/-! ### Writes that are stored -/

/-- The regions whose write in IDLE stores a word or a byte and does nothing else (R69). -/
def Region.stores : Region → Bool
  | .irqEn | .msgLen | .bitLen | .freq _ | .msg _ | .bits _ => true
  | _ => false

theorem region_of_freq_range {p : Params} {a : Addr} (h : 0x100 ≤ a.toNat ∧ a.toNat < 0x200) :
    region p a = .freq (a.toNat - 0x100) := by
  obtain ⟨k, hk⟩ := Nat.exists_eq_add_of_le h.1
  rw [region, hk, regionOf_freq (by omega), Nat.add_sub_cancel_left]

theorem region_of_msg_range {p : Params} (hlegal : p.legal) {a : Addr}
    (h : 0x10000 ≤ a.toNat ∧ a.toNat < 0x10000 + p.msgDepth) : region p a = .msg (a.toNat - 0x10000) := by
  obtain ⟨i, hi⟩ := Nat.exists_eq_add_of_le h.1
  have hdepth : p.msgDepth ≤ 0x10000 := hlegal.2.1
  rw [region, hi, regionOf_msg (by omega) (by omega), Nat.add_sub_cancel_left]

theorem region_of_bits_range {p : Params} {a : Addr} (h : 0x40000 ≤ a.toNat ∧ a.toNat < 0x40000 + p.bitDepth) :
    region p a = .bits (a.toNat - 0x40000) := by
  obtain ⟨i, hi⟩ := Nat.exists_eq_add_of_le h.1
  rw [region, hi, regionOf_bits (by omega), Nat.add_sub_cancel_left]

/-- The addresses of the stored regions (R65). -/
theorem region_stores_of_address {p : Params} (hlegal : p.legal) {a : Addr}
    (h : (0x100 ≤ a.toNat ∧ a.toNat < 0x200) ∨ a = addrMSGLEN ∨ a = addrBITLEN ∨ a = addrIRQEN ∨
      (0x10000 ≤ a.toNat ∧ a.toNat < 0x10000 + p.msgDepth) ∨
      (0x40000 ≤ a.toNat ∧ a.toNat < 0x40000 + p.bitDepth)) :
    (region p a).stores = true := by
  rcases h with h | rfl | rfl | rfl | h | h
  · rw [region_of_freq_range h]; rfl
  · rfl
  · rfl
  · rfl
  · rw [region_of_msg_range hlegal h]; rfl
  · rw [region_of_bits_range h]; rfl

section

variable {s : State} {r : Region}

/-- A stored write changes MSG_LEN, BIT_LEN, IRQ_EN, FREQ, MSG or BITS, and nothing else (R69). -/
theorem State.writeRegion_frame (s : State) (v : Word) (h : r.stores = true) :
    s.writeRegion v r =
      { s with
        msgLen := (s.writeRegion v r).msgLen, bitLen := (s.writeRegion v r).bitLen
        doneIE := (s.writeRegion v r).doneIE
        mem := { s.mem with
                 freq := (s.writeRegion v r).mem.freq, msg := (s.writeRegion v r).mem.msg
                 bits := (s.writeRegion v r).mem.bits } } := by
  cases r with
  | irqEn | msgLen | bitLen | freq _ | msg _ | bits _ => rfl
  | _ => simp [Region.stores] at h

/-- After a stored write every other region reads as before (R69). -/
theorem State.readRegion_writeRegion_other (s : State) (v : Word) (h : r.stores = true) {r' : Region} (hne : r' ≠ r)
    (b : Addr) : (s.writeRegion v r).readRegion b r' = s.readRegion b r' := by
  cases r with
  | irqEn => cases r' with
    | irqEn => exact absurd rfl hne
    | _ => rfl
  | msgLen => cases r' with
    | msgLen => exact absurd rfl hne
    | _ => rfl
  | bitLen => cases r' with
    | bitLen => exact absurd rfl hne
    | _ => rfl
  | freq i => cases r' with
    | freq j => exact congrArg (s.readElement b) (Store.read_write_other _ _ fun e => hne (by rw [e]))
    | _ => rfl
  | msg i => cases r' with
    | msg j => exact congrArg (s.readElement b) (Store.read_write_other _ _ fun e => hne (by rw [e]))
    | _ => rfl
  | bits i => cases r' with
    | bits j => exact congrArg (s.readElement b) (Store.read_write_other _ _ fun e => hne (by rw [e]))
    | _ => rfl
  | _ => simp [Region.stores] at h
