/-- The model's choice (log entry 1): a command whose event cannot occur in the state it meets changes nothing. -/
def Obligations.ImpossibleCommandsChangeNothing : Prop :=
  ∀ s : State,
    (∀ c p code params, (∃ code', grants c code' = true) → s.nextIs p code params → grants c code = false →
      exec c s = .next s) ∧
    (∀ c, (∃ code', grants c code' = true) → s.nextRequest = none → exec c s = .next s) ∧
    (∀ b1 b0, s.device ≠ .resetHeld → exec (.resetEnd b1 b0) s = .next s) ∧
    (∀ b, s.device ≠ .checking → exec (.checkEnd b) s = .next s) ∧
    (∀ p, (s.port p).window ≠ none → exec (.windowOpen p) s = .next s) ∧
    (∀ p edge, (s.port p).window = none → exec (.windowClose p edge) s = .next s) ∧
    (∀ l, (s.link l).cycleTimer ≠ some 0 ∨ (s.link l).state ≠ .running → exec (.cycleTimerExpiry l) s = .next s) ∧
    (∀ l, (s.link l).call ≠ none ∨ (s.link l).state = .off ∨ ((s.link l).state = .running ∧ (s.link l).complete = true) →
      exec (.callBuild l) s = .next s) ∧
    (∀ l, ((s.link l).call = none ∨ ∃ c, (s.link l).call = some c ∧ (c.waiting = true ∨ c.target = none)) →
      exec (.attemptRetry l) s = .next s) ∧
    (∀ l, ((s.link l).call = none ∨ ∃ c, (s.link l).call = some c ∧ (c.waiting = false ∨ c.target = none)) →
      (∀ frame, exec (.answerReceived l frame) s = .next s) ∧ exec (.replyTimeout l) s = .next s ∧
        (∀ n, exec (.answerBadLength l n) s = .next s) ∧ exec (.answerTruncated l) s = .next s ∧
          exec (.framingFault l) s = .next s) ∧
    (∀ l n, n.toNat ≤ 40 → exec (.answerBadLength l n) s = .next s) ∧
    (∀ l, (s.link l).state ≠ .stopping ∨ (s.link l).call = none ∨ (∃ c a, (s.link l).call = some c ∧ c.target = some a) →
      exec (.broadcastParkCompletion l) s = .next s) ∧
    (∀ k, 64 ≤ k → exec (.leaseExpiry k) s = .next s) ∧
    (∀ k : LeaseIndex, (s.leaseAt k).state ≠ .held ∨ 1 < (s.leaseAt k).remaining →
      exec (.leaseExpiry k.val) s = .next s)

/-! ## Reset and check -/

/-- R160 with R26 and R3, R28, R57, R58, R64, R74, R85, R86, R107, R140, R144, R147, R149, R152, R155: RESET leaves every block at its reset
value, every field of every record spelled out, every ATTNn line high and every TXENn low. A window in progress is no longer served, and SDOn is
high in it (till CSn rises: the model's reading, log entry 22). That the part then stands in a device state of its own until
RESET_END is log entry 21, that it has no roles until then log entry 3, and the values of a link's service count, exchange list, `late` and
`complete` are the model's choice, log entry 20. -/
def Obligations.ResetValues : Prop :=
  ∀ s : State, ∃ t, exec .reset s = .next t ∧ t.device = .resetHeld ∧ t.supervisors = ⟨false, false, false⟩ ∧ t.nameMap = [] ∧
    t.grantPointer = .h2 ∧ t.pending = s.pending ∧ t.supsel1 = s.supsel1 ∧ t.supsel0 = s.supsel0 ∧
    (∀ i, t.point i =
      { state := .free, generation := 0, nodeSlot := 0, elementIndex := 0, kind := .pad, direction := .inp, width := 0
        imageOffset := 0, elementName := [], unitText := none, rawLow := 0, rawHigh := 0, descriptorSafe := 0
        safeValue := 0, value := 0, fieldValue := 0, fieldQuality := .none, demand := 0, applied := none, pending := false
        inFlight := none, quality := .none, lease := none, substPort := none, revision := 0, deadband := 0, markRef := 0
        watch := ⟨false, false, false⟩, mark := ⟨false, false, false⟩ }) ∧
    (∀ n, t.node n =
      { state := .vacant, identity := ⟨[], 0, 0, 0, 0, 0, 0⟩, stationName := none, incarnation := 0, failures := 0
        retryTotal := 0, nodeFault := false, held := false, freshExpected := false, cursor := 0, packedIn := 0
        packedOut := 0, refuseReason := none, lostCause := none, parkOwed := false }) ∧
    (∀ k, t.leaseAt k =
      { state := .free, serial := 0, holder := none, term := 0, remaining := 0, members := [], lostMembers := 0
        cause := none }) ∧
    (∀ l, t.link l =
      { state := .off, settings := ⟨.m1, 10, 20, 1, 3, 2, BitVec.allOnes 16⟩, pendingPeriod := none, cycles := 0
        lateCycles := 0, failedCalls := 0, droppedService := 0, cycleTimer := none, call := none
        seqBits := Vector.replicate 16 false, lostCursor := 0, vacantCursor := 0, serviceStarted := 0, exchangeList := []
        late := false, complete := false }) ∧
    (∀ l bit, (t.link l).txenHigh bit = false) ∧
    ∀ p, t.attnLow p = false ∧ (∀ falls, (t.port p).sdoLevel falls = (s.port p).window.map fun _ => true) ∧ t.port p =
      { slots := [], window := (s.port p).window.map fun _ => .unserved, sessionOpen := false, frameError := false
        overrun := false, marksEnabled := true, lapsesEnabled := true, markedCount := 0, scanCursor := 0 }
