-- ==== Sys2Proof/Machine/FieldNode.lean ====
section
/-! DEFINITION. What a conforming node does (ch. 3.4, R66 to R70). A node is another device on the line: it is no state of the part,
and no command reads this file. It says which answers the commands ANSWER_RECEIVED and REPLY_TIMEOUT carry when the nodes on the
line behave as the manual says (log entry 18). -/

namespace Sys2Proof.Machine

/-- A remote I/O node. `identity` is its 16-byte PROBE payload, `descriptors` its element descriptors in index order, `inputs` what its
inputs read now, `lastAccepted` the sequence bit and answer of its last accepted call, `holdLeft` the ms before it enters hold. -/
structure FieldNode where
  address : NodeAddr
  identity : List Byte
  descriptors : List (List Byte)
  inputs : List Byte
  outputs : List Byte
  safeOutputs : List Byte
  outputLength : Nat
  holdTime : Nat
  holdLeft : Nat
  fresh : Bool
  held : Bool
  fault : Bool
  parked : Bool
  lastAccepted : Option (Bool × List Byte)
deriving DecidableEq, Repr

/-- A node after power-up: not parked, not in hold, its safe outputs applied, its hold timer started, FRESH until its first EXCHANGE
(R67). -/
def FieldNode.powerUp (n : FieldNode) : FieldNode :=
  { n with
    outputs := n.safeOutputs, holdLeft := n.holdTime, fresh := true, held := false, parked := false, lastAccepted := none }

/-- One millisecond without an EXCHANGE or CLEAR_HOLD: at the end of its hold time the node enters hold and applies its safe outputs
(R69). -/
def FieldNode.tick (n : FieldNode) : FieldNode :=
  if n.holdLeft ≤ 1 then { n with holdLeft := 0, held := true, outputs := n.safeOutputs }
  else { n with holdLeft := n.holdLeft - 1 }

/-- The node status byte: FRESH in bit 0, HELD in bit 1, FAULT in bit 2 (ch. 8.6). -/
def FieldNode.status (n : FieldNode) : Byte :=
  byte ((if n.fresh then 1 else 0) + (if n.held then 2 else 0) + (if n.fault then 4 else 0))

/-- An answer frame of the node (R61, R66, ch. 8.6). -/
def FieldNode.answerFrame (n : FieldNode) (kind : Byte) (payload : List Byte) : List Byte :=
  let body := byte (0x80 + (n.address.val + 1)) :: kind :: n.status :: byte payload.length :: payload
  body ++ [crc8 body]

/-- What a node makes of a call it takes as new, by call kind code: its state after it and the answer payload, or `none` when it neither
acts nor answers (R67 to R70). At a DESCRIBE that does not name one of its elements in a payload of one byte, and at a kind code that names no
call, the spec is silent; that the node neither acts nor answers is the model's DESIGN CHOICE, as is that it does not look at the payload of a
PROBE, CLEAR_HOLD or PARK (log entry 31). The status bits of the answer are those after the act, but for FRESH, which the first EXCHANGE's own
answer still carries. -/
def FieldNode.act (n : FieldNode) (kind : Byte) (code : Nat) (payload : List Byte) : Option (FieldNode × List Byte) :=
  match code with
  | 1 =>
    let n1 := { n with parked := false, lastAccepted := none }
    some (n1, n1.answerFrame kind n.identity)
  | 2 =>
    match payload with
    | [i] => n.descriptors[i.toNat]?.map fun d => (n, n.answerFrame kind d)
    | _ => none
  | 3 =>
    if payload.length = n.outputLength then
      let n1 := if n.held then n else { n with outputs := payload, holdLeft := n.holdTime }
      some ({ n1 with fresh := false }, n1.answerFrame kind n.inputs)
    else none
  | 4 =>
    let n1 := { n with held := false, holdLeft := n.holdTime }
    some (n1, n1.answerFrame kind [])
  | 5 =>
    let n1 := { n with outputs := n.safeOutputs, parked := true }
    some (n1, n1.answerFrame kind [])
  | _ => none

/-- A node receives an addressed call with a good CRC (R66): a PROBE is acted on always, a parked node acts on nothing else, a repeat is
answered with the stored answer, and any other call is new and is recorded as the last accepted call. -/
def FieldNode.called (n : FieldNode) (kind : Byte) (payload : List Byte) : FieldNode × Option (List Byte) :=
  let code := kind.toNat % 16
  let bit := kind.msb
  if code = 1 then
    match n.act kind code payload with
    | some out => (out.1, some out.2)
    | none => (n, none)
  else if n.parked then (n, none)
  else
    match n.lastAccepted with
    | some (b, stored) =>
      if b = bit then (n, some stored)
      else
        match n.act kind code payload with
        | some out => ({ out.1 with lastAccepted := some (bit, out.2) }, some out.2)
        | none => (n, none)
    | none =>
      match n.act kind code payload with
      | some out => ({ out.1 with lastAccepted := some (bit, out.2) }, some out.2)
      | none => (n, none)

/-- A node receives a frame on the line (R66, R70): it acts on a good frame addressed to it, or on a broadcast PARK, which it does not
answer. -/
def FieldNode.receive (n : FieldNode) (frame : List Byte) : FieldNode × Option (List Byte) :=
  match frame with
  | address :: kind :: len :: rest =>
    let payload := rest.take len.toNat
    if rest.drop len.toNat = [crc8 (address :: kind :: len :: payload)] then
      if address = byte (n.address.val + 1) then n.called kind payload
      else if address = 0 ∧ kind.toNat % 16 = 5 ∧ n.parked = false then
        ({ n with outputs := n.safeOutputs, parked := true }, none)
      else (n, none)
    else (n, none)
  | _ => (n, none)

end Sys2Proof.Machine
end

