-- ==== Sys2Proof/Tests/Slice0.lean ====
section
/-! SUPPORT. Tests of the model on values the manual gives or that follow by hand from its rules, and for each obligation that has
hypotheses a state and operands that meet them. -/

namespace Sys2Proof.Tests

open Sys2Proof Sys2Proof.Machine

set_option Elab.async false
set_option synthInstance.maxHeartbeats 200000
set_option synthInstance.maxSize 1000

/-! ## Well-formed commands (R61, R106) -/

theorem test_wellFormed_refuses :
    (Instr.leaseExpiry 64).wellFormed = false ∧ (Instr.answerBadLength .l0 40).wellFormed = false ∧
      (Instr.answerReceived .l0 [0x81, 0x01, 0x00]).wellFormed = false ∧
      (Instr.answerReceived .l0 [0x81, 0x04, 0x00, 0x01, 0x00]).wellFormed = false := by decide

theorem test_wellFormed_takes :
    (Instr.leaseExpiry 63).wellFormed = true ∧ (Instr.answerBadLength .l0 41).wellFormed = true ∧
      (Instr.answerReceived .l0 [0x81, 0x04, 0x00, 0x00, 0x5B]).wellFormed = true := by decide

theorem test_no_word_spells_a_command : decodeTableWord 8 0x10 = none := rfl

/-! ## Worked values of the manual -/

/-- R166 and the frames worked through in ch. 8.1. -/
theorem test_crc8 :
    crc8 [0x31, 0x32, 0x33, 0x34, 0x35, 0x36, 0x37, 0x38, 0x39] = 0xF4 ∧ crc8 [0x04, 0x01, 0x01] = 0xB9 ∧
      crc8 [0x05, 0x00, 0x01, 0x00] = 0x5B := by decide +kernel

/-- Ch. 8.2: handle 37:2 is 0x25, 0x04, and handle 40:1 is 0x28, 0x02. -/
theorem test_handles :
    le16 (handleOf 37 { PointRecord.reset with generation := 2 }) = [0x25, 0x04] ∧
      le16 (handleOf 40 { PointRecord.reset with generation := 1 }) = [0x28, 0x02] ∧
      handleSlot (u16 0x25 0x04) = 37 ∧ handleGeneration (u16 0x25 0x04) = 2 := by decide +kernel

/-- Ch. 8.3: a session and marks show as status byte 0x22. -/
theorem test_status_byte : statusBits false true false false false true false = 0x22 := by decide +kernel

/-- Ch. 4.3, the example of node 1/4: the input image 0x51, 0xC8. -/
theorem test_extraction :
    let image : List Byte := [0x51, 0xC8]
    let ready := { PointRecord.reset with kind := .flag, width := 1 }
    let mode := { PointRecord.reset with kind := .bits, width := 4, imageOffset := 4 }
    let level := { PointRecord.reset with kind := .unsigned, width := 8, imageOffset := 8, rawHigh := 150 }
    ready.extracted image = 1 ∧ mode.extracted image = 5 ∧ level.extracted image = 200 ∧ level.inRange 200 = false ∧
      ({ level with kind := .signed }).extracted image = 0xFFFFFFC8 := by decide +kernel

/-- R33: the default station name of node 0/5 with the type text TB16. -/
theorem test_default_name :
    defaultName [0x54, 0x42, 0x31, 0x36] .l0 4 = [0x54, 0x42, 0x31, 0x36, 0x2D, 0x30, 0x30, 0x35] := by decide +kernel

/-- R4, R106: generation 127 and serial 255 are followed by 1. -/
theorem test_wraps : nextGeneration 127 = 1 ∧ nextGeneration 126 = 127 ∧ nextSerial 255 = 1 ∧ nextSerial 254 = 255 := by decide +kernel

/-- R142: a POLL is well formed, a wrong CRC is a frame error, and a length byte of 0 is no frame. -/
theorem test_judge_frame :
    judgeFrame [0x04, 0x01, 0x01, 0xB9, 0x00] = .wellFormed 1 1 [] ∧ judgeFrame [0x04, 0x01, 0x01, 0xB8] = .frameError ∧
      judgeFrame [0x04, 0x01, 0x01] = .frameError ∧ judgeFrame [0x00, 0x01] = .noFrame ∧ judgeFrame [] = .noFrame := by decide +kernel

/-- R66 to R69: a node in hold keeps its safe outputs at an EXCHANGE, answers HELD and FRESH, and answers a repeat alike. -/
theorem test_field_node :
    let n : FieldNode :=
      { address := 2, identity := [], descriptors := [], inputs := [0x31], outputs := [0x02], safeOutputs := [0x02]
        outputLength := 1, holdTime := 100, holdLeft := 0, fresh := true, held := true, fault := false, parked := false
        lastAccepted := none }
    let call : Call := ⟨some 2, .exchange, true, [0x01], 1, true, 1, false⟩
    let one := n.receive call.frame
    one.1.outputs = [0x02] ∧ one.1.fresh = false ∧ one.2.bind (acceptAnswer call) = some ⟨true, true, false, [0x31]⟩ ∧
      (one.1.receive call.frame).2 = one.2 := by decide +kernel

/-! ## A small running part

Node 0 (address 1 of link 0) is ONLINE as TB16-001 with an UNSIGNED IN point in slot 0, FLAG and BITS OUT points in slots 1 and 2, and
a SIGNED IN point in slot 5 that H0 has substituted; slot 3 is RETIRED. H0 is the supervisor; H0 and H1 have sessions. H0 holds lease 0 with the point of slot 1 and
lease 2, which has lapsed; H1 holds lease 1 with the point of slot 2. -/

def tb16 : Text := [0x54, 0x42, 0x31, 0x36]
def tb16Name : Text := [0x54, 0x42, 0x31, 0x36, 0x2D, 0x30, 0x30, 0x31]
def tb16Id : Identity := ⟨tb16, 1207, 0x5E21A40C, 3, 2, 1, 100⟩

def inPoint : PointRecord :=
  { PointRecord.reset with
    state := .live, generation := 1, kind := .unsigned, width := 8, elementName := [0x41], rawHigh := 150, value := 100
    fieldValue := 100, quality := .good, fieldQuality := .good, watch := ⟨true, false, false⟩, deadband := 10
    markRef := 100 }

def outPoint : PointRecord :=
  { PointRecord.reset with
    state := .live, generation := 1, elementIndex := 1, kind := .flag, direction := .out, width := 1, elementName := [0x42]
    rawHigh := 1, applied := some 0, quality := .good, lease := some 0 }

★ ★ ★ ★ ★ ★ ★

**Work request**: This task calls for an exact reproduction of the lines that start at the one containing "def outPoint : PointRecord" and continue to the end of the entries above.

**Output for this task**:
def outPoint : PointRecord :=
  { PointRecord.reset with
    state := .live, generation := 1, elementIndex := 1, kind := .flag, direction := .out, width := 1, elementName := [0x42]
    rawHigh := 1, applied := some 0, quality := .good, lease := some 0 }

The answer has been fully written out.